[Opening Entries shown section]

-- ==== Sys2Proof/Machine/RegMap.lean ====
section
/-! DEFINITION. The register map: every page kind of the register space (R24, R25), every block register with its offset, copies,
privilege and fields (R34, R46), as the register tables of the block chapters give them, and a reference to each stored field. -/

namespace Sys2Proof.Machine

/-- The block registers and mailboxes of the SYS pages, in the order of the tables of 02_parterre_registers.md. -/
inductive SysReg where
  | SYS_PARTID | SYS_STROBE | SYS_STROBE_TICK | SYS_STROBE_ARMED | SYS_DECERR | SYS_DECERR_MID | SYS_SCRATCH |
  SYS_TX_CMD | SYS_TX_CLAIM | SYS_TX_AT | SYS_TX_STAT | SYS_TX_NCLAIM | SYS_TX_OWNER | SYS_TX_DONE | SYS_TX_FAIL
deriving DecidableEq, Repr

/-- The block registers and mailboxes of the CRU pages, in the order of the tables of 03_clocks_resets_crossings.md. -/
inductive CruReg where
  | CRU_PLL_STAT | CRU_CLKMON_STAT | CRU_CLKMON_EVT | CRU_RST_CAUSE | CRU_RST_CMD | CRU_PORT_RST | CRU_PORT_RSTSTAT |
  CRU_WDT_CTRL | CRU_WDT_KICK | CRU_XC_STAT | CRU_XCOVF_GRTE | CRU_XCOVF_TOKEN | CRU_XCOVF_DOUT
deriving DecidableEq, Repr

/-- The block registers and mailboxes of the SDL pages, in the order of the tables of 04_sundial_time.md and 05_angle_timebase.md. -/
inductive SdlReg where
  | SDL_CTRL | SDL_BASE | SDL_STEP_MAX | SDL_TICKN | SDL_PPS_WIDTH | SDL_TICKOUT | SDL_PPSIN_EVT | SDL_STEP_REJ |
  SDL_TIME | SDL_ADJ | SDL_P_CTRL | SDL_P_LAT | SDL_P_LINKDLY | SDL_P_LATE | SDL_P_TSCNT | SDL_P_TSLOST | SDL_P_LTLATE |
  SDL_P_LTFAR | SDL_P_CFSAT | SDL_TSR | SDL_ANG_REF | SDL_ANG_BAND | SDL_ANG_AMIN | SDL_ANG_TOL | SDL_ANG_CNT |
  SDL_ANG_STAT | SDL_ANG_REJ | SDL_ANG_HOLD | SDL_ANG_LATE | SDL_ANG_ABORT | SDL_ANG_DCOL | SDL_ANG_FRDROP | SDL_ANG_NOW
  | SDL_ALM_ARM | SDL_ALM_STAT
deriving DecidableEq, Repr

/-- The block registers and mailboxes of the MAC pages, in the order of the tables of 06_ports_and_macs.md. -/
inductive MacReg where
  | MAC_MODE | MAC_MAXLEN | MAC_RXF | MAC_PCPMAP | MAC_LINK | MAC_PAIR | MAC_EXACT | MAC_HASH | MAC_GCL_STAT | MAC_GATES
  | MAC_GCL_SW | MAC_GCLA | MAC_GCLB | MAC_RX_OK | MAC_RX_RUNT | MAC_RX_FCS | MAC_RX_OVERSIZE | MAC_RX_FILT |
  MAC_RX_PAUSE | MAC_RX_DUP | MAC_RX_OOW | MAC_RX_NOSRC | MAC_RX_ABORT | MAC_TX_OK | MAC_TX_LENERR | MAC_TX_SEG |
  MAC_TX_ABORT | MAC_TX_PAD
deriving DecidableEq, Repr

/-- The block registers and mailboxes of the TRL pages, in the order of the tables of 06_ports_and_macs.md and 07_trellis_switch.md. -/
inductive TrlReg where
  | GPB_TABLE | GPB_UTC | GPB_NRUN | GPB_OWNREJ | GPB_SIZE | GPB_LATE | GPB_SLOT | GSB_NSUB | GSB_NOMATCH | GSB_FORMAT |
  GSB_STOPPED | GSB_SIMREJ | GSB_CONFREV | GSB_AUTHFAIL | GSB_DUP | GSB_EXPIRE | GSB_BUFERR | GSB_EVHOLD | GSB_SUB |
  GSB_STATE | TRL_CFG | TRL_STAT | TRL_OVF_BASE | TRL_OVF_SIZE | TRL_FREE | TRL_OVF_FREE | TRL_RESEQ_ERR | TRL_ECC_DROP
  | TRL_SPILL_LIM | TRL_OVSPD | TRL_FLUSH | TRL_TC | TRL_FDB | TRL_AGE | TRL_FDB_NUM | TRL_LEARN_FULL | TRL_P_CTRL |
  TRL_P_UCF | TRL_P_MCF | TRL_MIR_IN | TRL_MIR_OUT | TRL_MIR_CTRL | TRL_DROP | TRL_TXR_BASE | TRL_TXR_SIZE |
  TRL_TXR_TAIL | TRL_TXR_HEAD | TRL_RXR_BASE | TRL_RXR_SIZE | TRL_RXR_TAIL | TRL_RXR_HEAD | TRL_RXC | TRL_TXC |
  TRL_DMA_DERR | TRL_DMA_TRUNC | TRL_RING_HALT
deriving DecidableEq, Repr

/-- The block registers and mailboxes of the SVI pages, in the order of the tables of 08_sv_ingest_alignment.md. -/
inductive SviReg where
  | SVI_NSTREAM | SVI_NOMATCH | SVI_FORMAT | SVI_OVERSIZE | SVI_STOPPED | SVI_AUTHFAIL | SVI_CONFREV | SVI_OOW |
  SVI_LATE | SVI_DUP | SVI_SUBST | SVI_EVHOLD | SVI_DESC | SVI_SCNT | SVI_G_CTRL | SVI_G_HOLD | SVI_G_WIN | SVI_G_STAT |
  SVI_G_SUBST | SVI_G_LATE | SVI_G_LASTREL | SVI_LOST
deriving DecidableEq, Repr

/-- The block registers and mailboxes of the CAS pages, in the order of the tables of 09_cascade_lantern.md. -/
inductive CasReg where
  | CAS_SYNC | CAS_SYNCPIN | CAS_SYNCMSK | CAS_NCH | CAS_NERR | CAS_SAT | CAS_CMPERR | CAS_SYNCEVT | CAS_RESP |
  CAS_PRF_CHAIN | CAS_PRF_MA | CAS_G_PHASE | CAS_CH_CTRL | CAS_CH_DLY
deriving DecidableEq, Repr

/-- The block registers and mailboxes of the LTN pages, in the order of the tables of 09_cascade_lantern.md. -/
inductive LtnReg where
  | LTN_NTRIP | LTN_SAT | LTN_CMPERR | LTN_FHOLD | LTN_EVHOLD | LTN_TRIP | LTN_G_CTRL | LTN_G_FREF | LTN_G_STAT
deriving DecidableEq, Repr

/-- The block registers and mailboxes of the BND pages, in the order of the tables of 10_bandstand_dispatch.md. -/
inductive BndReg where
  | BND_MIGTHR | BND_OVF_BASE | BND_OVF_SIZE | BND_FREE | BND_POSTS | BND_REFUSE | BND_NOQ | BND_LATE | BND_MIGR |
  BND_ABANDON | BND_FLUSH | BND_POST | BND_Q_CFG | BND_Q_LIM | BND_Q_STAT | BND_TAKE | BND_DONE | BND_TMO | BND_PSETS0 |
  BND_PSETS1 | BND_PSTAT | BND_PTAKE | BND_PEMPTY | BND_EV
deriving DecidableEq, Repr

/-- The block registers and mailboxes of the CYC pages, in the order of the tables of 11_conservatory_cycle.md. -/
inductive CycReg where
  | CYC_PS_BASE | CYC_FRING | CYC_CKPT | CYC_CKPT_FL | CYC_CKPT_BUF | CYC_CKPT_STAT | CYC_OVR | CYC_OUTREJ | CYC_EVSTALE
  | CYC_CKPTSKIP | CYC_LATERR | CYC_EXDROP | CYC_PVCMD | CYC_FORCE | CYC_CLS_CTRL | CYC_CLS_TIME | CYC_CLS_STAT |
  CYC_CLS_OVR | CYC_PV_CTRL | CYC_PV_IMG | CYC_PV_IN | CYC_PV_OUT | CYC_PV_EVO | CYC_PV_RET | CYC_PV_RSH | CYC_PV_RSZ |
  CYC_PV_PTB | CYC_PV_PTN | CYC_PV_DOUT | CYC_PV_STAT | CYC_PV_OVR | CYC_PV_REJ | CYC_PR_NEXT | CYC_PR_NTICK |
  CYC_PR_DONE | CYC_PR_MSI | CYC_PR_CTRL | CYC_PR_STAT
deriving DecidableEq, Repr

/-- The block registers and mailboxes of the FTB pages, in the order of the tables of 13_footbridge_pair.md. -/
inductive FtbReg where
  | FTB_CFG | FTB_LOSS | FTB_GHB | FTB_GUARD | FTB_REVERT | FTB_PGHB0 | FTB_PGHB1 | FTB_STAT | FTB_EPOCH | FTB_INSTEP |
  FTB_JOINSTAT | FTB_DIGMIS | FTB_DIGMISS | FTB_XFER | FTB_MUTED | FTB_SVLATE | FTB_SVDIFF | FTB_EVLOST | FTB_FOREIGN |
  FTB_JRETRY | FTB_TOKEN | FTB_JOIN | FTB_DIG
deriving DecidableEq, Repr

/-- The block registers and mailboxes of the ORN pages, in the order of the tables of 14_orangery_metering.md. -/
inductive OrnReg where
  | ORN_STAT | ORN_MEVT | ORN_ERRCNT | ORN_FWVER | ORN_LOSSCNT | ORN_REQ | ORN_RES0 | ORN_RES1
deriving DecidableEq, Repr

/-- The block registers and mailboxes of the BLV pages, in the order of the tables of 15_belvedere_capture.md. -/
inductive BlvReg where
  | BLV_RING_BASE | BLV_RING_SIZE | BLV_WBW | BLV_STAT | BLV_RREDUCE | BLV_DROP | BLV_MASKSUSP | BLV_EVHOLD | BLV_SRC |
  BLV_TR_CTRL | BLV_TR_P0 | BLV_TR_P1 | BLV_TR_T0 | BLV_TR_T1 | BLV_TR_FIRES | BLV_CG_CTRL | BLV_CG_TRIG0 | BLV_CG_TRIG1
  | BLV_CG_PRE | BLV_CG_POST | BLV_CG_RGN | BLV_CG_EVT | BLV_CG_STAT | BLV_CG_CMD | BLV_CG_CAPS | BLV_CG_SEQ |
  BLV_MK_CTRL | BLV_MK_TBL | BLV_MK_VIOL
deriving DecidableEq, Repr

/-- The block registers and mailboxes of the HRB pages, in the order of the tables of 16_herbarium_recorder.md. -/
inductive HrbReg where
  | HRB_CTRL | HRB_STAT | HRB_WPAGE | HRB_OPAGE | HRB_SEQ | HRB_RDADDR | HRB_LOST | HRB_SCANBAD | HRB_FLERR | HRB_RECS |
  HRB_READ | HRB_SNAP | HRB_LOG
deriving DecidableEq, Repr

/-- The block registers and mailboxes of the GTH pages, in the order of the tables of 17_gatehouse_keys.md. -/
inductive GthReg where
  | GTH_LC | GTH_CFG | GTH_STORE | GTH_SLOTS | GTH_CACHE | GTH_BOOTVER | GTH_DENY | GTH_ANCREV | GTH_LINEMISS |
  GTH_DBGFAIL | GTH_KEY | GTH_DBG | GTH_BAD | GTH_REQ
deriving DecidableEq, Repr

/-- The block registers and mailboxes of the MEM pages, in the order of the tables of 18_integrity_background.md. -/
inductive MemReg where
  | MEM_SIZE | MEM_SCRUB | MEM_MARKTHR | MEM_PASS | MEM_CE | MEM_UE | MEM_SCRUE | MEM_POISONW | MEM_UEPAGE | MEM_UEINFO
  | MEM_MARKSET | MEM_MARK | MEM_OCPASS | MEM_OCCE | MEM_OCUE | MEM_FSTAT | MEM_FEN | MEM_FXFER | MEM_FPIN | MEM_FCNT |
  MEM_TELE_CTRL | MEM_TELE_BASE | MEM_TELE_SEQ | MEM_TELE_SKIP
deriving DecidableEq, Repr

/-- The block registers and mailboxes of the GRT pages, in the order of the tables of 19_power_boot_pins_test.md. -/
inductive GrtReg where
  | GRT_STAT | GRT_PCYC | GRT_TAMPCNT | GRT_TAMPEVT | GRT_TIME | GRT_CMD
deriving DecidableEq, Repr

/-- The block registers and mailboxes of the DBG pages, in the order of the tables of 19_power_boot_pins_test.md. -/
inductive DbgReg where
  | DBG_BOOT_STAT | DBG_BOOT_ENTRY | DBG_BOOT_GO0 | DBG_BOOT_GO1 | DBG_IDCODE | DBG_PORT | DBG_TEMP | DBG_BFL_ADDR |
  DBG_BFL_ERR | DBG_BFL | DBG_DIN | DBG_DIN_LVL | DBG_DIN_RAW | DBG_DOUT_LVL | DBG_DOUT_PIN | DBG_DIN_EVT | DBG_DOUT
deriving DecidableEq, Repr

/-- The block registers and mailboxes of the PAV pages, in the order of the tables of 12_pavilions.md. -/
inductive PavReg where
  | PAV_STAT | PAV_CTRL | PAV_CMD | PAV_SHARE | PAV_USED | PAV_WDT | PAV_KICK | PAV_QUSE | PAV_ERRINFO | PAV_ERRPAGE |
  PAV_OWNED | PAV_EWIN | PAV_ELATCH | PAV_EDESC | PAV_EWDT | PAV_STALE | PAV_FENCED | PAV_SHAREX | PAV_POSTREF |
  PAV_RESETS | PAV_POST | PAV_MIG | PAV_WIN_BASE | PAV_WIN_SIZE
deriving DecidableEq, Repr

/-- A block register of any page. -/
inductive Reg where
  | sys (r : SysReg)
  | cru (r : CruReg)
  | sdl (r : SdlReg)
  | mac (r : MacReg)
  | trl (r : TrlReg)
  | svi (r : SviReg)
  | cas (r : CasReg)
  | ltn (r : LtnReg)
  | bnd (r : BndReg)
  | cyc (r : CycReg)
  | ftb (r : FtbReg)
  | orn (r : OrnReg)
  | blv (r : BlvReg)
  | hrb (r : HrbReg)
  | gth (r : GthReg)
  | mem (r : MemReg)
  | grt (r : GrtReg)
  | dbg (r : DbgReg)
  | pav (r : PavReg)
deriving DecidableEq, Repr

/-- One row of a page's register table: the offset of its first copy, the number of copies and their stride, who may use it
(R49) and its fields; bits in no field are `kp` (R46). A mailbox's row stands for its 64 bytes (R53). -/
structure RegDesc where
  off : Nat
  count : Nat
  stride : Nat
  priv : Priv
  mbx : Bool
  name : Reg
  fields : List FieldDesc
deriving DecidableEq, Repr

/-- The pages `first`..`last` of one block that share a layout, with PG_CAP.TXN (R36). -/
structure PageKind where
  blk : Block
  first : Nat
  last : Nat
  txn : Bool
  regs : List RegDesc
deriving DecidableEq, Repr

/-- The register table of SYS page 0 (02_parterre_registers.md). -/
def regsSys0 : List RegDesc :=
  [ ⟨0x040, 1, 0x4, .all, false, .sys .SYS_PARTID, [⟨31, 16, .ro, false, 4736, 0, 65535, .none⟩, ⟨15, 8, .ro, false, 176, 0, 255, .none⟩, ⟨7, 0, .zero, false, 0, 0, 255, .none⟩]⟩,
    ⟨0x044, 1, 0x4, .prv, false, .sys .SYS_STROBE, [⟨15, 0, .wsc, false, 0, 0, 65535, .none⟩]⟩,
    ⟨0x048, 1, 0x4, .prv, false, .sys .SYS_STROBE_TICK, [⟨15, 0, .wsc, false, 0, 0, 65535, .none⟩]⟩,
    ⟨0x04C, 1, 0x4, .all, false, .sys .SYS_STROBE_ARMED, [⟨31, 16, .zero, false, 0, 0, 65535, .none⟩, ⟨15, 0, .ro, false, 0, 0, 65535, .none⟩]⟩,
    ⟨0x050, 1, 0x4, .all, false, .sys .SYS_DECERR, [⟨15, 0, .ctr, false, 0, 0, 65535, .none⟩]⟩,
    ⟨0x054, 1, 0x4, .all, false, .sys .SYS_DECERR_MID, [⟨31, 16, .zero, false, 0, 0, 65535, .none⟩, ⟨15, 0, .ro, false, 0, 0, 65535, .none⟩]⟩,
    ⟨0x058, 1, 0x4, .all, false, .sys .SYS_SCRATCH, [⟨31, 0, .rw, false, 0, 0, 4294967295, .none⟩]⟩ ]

[Closing Entries shown section]

=== Task description ===
Please copy, exactly and with nothing else, the lines above beginning at the line that has "SVI_G_SUBST | SVI_G_LATE" and ending with the line that has "inductive CasReg where".

=== Worked solution ===
  SVI_G_SUBST | SVI_G_LATE | SVI_G_LASTREL | SVI_LOST
deriving DecidableEq, Repr

/-- The block registers and mailboxes of the CAS pages, in the order of the tables of 09_cascade_lantern.md. -/
inductive CasReg where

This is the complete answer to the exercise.